Goal: eliminate timestamp drift as a cause of signature / auth errors.

This runbook assumes:

- Your bot signs requests (HMAC, JWT, etc.)
- The exchange enforces a strict timestamp window (often 1–5 seconds)
- Your infrastructure might include containers, VMs, or managed platforms

## 0) When to run this

Run this whenever you see any of:

- `timestamp out of range`
- `recvWindow` / `timestamp` / `nonce` errors
- intermittent `signature invalid` that “goes away” on redeploy
- sudden spike in 401/403 across private endpoints

## 1) Immediate safety actions

- Stop retries for auth/signature errors.
- Open an auth circuit breaker (fail closed).
- If your bot can trade, engage the kill switch.

Reason: repeated invalid auth looks like abuse and can escalate blocks.

## 2) Confirm the exchange’s time rules

Capture from docs:

- allowed drift window (seconds)
- whether they support `serverTime` endpoint
- whether they accept a configurable `recvWindow`

Rules of thumb:

- `recvWindow` is not a fix for large drift; it is a tolerance buffer.
- If the exchange provides `serverTime`, use it for calibration.
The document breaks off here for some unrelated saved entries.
/-- A word load of a Secure core from such a register. -/
theorem coreLoad_clearing {s : State} {core : Cpu} {m a : Nat} (hp : s.power = .active)
    (hns : s.on (IC_CPU_STAT_NS core) = false) (hm : m < 23) (ha : a ∈ clearingRegs m) (hld : mayLoad s core a) {d : RegDesc}
    (hd : findReg a = some d) (hw : Word) (ecc : Bool) :
    coreLoad s core (.load 2) a hw ecc =
      (s.setReg a ((s.reg a &&& ~~~ d.rc) ||| (hw &&& d.rc))).respond (s.reg a) := by
  have h := clearingRegs_at m hm a ha
  show busRead (coreAcc s core) s 2 a hw ecc = _
  simp [busRead, busReadEnd, accessOff, readClosed, memMisaligned_window 2 h.region, pmpRefuses_of_allows hld, h.region,
    h.aligned, domainOff_of_active hp h.noDog, h.present, hns, windowRegRead_clearing _ s hm ha hd]

/-- Settles O2: the word of the access codes bit by bit, then the routing after it; a read clears at its response. -/
theorem registerWritesFollowTheAccessCodes : Obligations.RegisterWritesFollowTheAccessCodes := by
  unfold Obligations.RegisterWritesFollowTheAccessCodes
  refine ⟨fun core form addr v d s hp hns ha hf hd hl _ hst => ?_, fun core form addr hw ecc d s hp hns hf ha hd hld => ?_⟩
  · obtain ⟨m, hm, hpl⟩ := rwRegs_plain _ ha
    have h := plainRegs_at m hm _ hpl
    subst hf
    refine ⟨_, rfl, ?_⟩
    rw [live_of_on (by simp [hp]), coreStore_plain hp hns hm hpl hst, fieldWrite_of_row hd hl, State.finishWrite_ok]
    refine ⟨written_resp s _ _, fun b => ?_, fun e => written_core s _ _ e, ?_, written_coreState h _,
      fun _ hen => written_disabled h _ hp hen, (write_kept s _ _).frame⟩
    · rw [written_reg s h, getLsbD_fieldWord hd (h.absent s), hl]
      simp
    · rw [settle_cores, (route_turned _).noted.length]
      rfl
  · obtain ⟨m, hm, hcl⟩ := rcRegs_clearing _ ha
    subst hf
    refine ⟨_, rfl, ?_⟩
    rw [live_of_on (by simp [hp]), coreLoad_clearing hp hns hm hcl hld hd]
    refine ⟨by rw [settle_resp]; rfl, ?_, ((setReg_kept s _ _).append (respond_kept _ _)).frame⟩
    rw [settle_reg _ (clearingRegs_at m hm _ hcl).unviewed]
    exact State.reg_setReg_same ..

/-! ### Locked fields (R13) -/

theorem lockedBits_of_locked {s : State} {d : RegDesc} {a : Nat} (hl : s.locked = true) (ho : a ∉ s.openRegs) :
    lockedBits s d a = d.lk := by
  simp [lockedBits, hl, ho]

/-- A write that differs in a locked bit: the register takes what it can, and the core its exception. -/
theorem finishWrite_berrFree_fault (s : State) {acc : Acc} (hk : acc.kind = .core) (hc : acc.core < s.cores.length) (a : Nat)
    (w : Word) :
    Trapped s ((s.setReg a w).finishWrite acc a .berrFree) acc.core 7 (w32 a) ∧
      ((s.setReg a w).finishWrite acc a .berrFree).resp = ⟨0, true⟩ ∧
      Kept (s.setReg a w) ((s.setReg a w).finishWrite acc a .berrFree) berrFields faultParts := by
  have h := respondErr_fault (s.setReg a w).fresh.2 hk hc a true (s.setReg a w).fresh.1.toNat
  exact ⟨h.trapped.congr_left rfl rfl, h.resp,
    ((fresh_kept _).append h.kept).mono (List.Subset.refl _) (by decide)⟩

/-- The outcome of a write to a register whose LK bits are locked (R13). -/
theorem fieldWrite_locked {s : State} {a : Nat} {d : RegDesc} (hd : findReg a = some d) (hl : lockedBits s d a = d.lk)
    (v : Word) :
    fieldWrite s a v = (s.setReg a (fieldWord s d a v), if (s.reg a ^^^ v) &&& d.lk = 0 then .ok else .berrFree) := by
  simp [fieldWrite, hd, hl]

theorem lkRegs_w1c : ∀ a ∈ [A_TB_DISC_CTL, A_TB_GD_TRIM, A_FC_SRAM_ACT], ∀ d ∈ findReg a, d.w1c = 0 := by decide

/-- In a register without W1C bits all of whose LK bits are locked, a write changes the RW bits that are not LK. -/
theorem getLsbD_fieldWord_locked {s : State} {a : Nat} {d : RegDesc} (hd : findReg a = some d) (h0 : absentBits s a = 0)
    (hl : lockedBits s d a = d.lk) (hw : d.w1c = 0) (v : Word) (b : Fin 32) :
    (fieldWord s d a v).getLsbD b =
      if d.rw.getLsbD b && !d.lk.getLsbD b then v.getLsbD b else (s.reg a).getLsbD b := by
  rw [getLsbD_fieldWord hd h0, hl, hw, BitVec.getLsbD_or]
  cases d.rw.getLsbD b <;> cases d.lk.getLsbD b <;> simp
## 3) Verify system time on the host

On Windows Server:

- Check Time Service (`w32time`) and sync status.

On Linux:

- Check if you use `systemd-timesyncd`, `chrony`, or `ntpd`.

What you’re looking for:

- Is time sync enabled?
- Is the last sync recent?
- Is the offset stable?

## 4) Verify container + VM assumptions

Common gotchas:

- Containers inherit time from the host; if the host drifts, every container drifts.
- VM snapshots and paused VMs can cause jumpy clocks.
- Autoscaled instances may boot with incorrect time until sync completes.

Mitigation:

- Prefer stable hosts with correct time sync.
- Delay bot startup until time sync is confirmed.

## 5) Exchange-time calibration (recommended)

Implement a lightweight calibration step:

- Call the exchange `serverTime` endpoint.
- Compute offset: `offset_ms = server_time_ms - local_time_ms`.
- Apply offset to all signed requests.

Operational rules:

- Recalibrate periodically (e.g., every 5–15 minutes).
- Recalibrate immediately after:
  - a resume from sleep
  - container restart
  - VM migration

## 6) Logging requirements (non-negotiable)

Log these fields on every signed request:

- `local_ts_ms`
- `server_ts_ms` (if available)
- `applied_offset_ms`
- `recv_window_ms`
- `signing_version` (helps detect deploy-related signature changes)
- `auth_error_class` (timestamp | signature | permission)

## 7) Fast tests

1) Force drift detection
- Temporarily skew local clock by +5s in a safe environment.
- Confirm your bot trips the auth breaker.

2) Confirm offset correction
- With offset enabled, verify signed calls succeed even with minor drift.

## 8) Definition of “fixed”

You’re done when:

- Timestamp-related errors drop to ~0.
- Offset stays within a small band (no oscillation).
- Auth errors do not trigger retry storms.